* TASK ITEM *
In the entries below, find the line with "theorem Memory.bytes_ofBytes (bs" and the line with "simp [Memory.ofBytes]"; give again those lines and every line between them, exactly.

(Records from a dataset)
BEGIN
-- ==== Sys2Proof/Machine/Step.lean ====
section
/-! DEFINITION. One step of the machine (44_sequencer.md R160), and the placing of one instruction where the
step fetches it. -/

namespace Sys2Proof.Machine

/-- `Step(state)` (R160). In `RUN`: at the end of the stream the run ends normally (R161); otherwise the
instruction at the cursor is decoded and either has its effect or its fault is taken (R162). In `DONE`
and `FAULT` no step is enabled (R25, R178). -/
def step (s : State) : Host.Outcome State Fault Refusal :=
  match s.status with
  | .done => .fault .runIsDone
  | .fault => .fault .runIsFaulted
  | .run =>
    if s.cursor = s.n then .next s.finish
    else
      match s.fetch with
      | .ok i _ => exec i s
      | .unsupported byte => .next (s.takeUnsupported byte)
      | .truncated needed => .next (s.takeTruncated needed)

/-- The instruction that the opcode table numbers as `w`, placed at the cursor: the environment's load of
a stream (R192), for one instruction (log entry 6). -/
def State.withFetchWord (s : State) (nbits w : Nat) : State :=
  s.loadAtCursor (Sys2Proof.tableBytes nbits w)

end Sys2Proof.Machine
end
END
BEGIN
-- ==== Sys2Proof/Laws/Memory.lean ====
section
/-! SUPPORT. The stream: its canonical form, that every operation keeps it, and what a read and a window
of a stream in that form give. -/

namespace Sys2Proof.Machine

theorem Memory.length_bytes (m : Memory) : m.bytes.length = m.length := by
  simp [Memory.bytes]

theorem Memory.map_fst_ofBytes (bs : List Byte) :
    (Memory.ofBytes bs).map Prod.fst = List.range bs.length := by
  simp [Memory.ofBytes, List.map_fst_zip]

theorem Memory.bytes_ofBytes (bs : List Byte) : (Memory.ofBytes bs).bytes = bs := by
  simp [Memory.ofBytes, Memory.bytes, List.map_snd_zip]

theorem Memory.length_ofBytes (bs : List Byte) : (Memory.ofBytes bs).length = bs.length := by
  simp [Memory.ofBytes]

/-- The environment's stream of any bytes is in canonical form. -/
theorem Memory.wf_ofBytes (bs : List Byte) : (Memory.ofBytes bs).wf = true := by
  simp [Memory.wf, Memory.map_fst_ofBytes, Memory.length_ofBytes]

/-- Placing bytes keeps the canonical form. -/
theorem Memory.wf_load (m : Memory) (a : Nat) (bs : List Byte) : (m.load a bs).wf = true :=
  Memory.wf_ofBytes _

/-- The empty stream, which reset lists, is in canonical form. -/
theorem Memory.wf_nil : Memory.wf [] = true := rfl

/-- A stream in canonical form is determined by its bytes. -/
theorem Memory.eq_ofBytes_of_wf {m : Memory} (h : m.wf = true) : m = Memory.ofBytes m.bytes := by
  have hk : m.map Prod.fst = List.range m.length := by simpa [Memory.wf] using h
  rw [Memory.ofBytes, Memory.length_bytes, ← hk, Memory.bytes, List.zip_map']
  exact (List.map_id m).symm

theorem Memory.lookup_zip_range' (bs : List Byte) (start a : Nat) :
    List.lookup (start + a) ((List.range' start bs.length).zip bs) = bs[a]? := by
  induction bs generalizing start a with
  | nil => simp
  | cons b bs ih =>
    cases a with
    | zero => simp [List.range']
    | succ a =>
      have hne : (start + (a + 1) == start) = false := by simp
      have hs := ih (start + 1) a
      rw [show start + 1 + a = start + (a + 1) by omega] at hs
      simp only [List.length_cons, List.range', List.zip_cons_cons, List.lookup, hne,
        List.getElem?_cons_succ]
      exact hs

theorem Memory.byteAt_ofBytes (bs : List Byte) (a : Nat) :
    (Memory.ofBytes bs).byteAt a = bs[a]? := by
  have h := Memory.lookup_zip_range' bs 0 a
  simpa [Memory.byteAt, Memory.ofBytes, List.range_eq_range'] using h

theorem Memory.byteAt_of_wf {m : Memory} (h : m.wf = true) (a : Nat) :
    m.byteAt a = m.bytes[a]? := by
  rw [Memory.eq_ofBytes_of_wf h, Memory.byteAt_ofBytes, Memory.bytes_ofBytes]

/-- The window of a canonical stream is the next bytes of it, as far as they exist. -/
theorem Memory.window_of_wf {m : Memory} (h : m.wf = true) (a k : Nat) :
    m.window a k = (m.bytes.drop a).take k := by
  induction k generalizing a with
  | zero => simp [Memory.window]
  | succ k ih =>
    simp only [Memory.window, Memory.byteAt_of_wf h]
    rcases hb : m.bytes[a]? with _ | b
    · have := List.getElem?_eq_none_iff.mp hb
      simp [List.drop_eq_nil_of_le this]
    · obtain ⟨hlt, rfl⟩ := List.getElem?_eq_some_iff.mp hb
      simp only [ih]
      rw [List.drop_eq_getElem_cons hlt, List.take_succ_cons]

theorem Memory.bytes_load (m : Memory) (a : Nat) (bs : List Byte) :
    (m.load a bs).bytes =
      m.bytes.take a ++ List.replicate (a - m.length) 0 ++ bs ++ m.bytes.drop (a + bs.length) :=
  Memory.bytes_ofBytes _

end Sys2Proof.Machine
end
END
* TASK OUTPUT *
theorem Memory.bytes_ofBytes (bs : List Byte) : (Memory.ofBytes bs).bytes = bs := by
  simp [Memory.ofBytes, Memory.bytes, List.map_snd_zip]

theorem Memory.length_ofBytes (bs : List Byte) : (Memory.ofBytes bs).length = bs.length := by
  simp [Memory.ofBytes]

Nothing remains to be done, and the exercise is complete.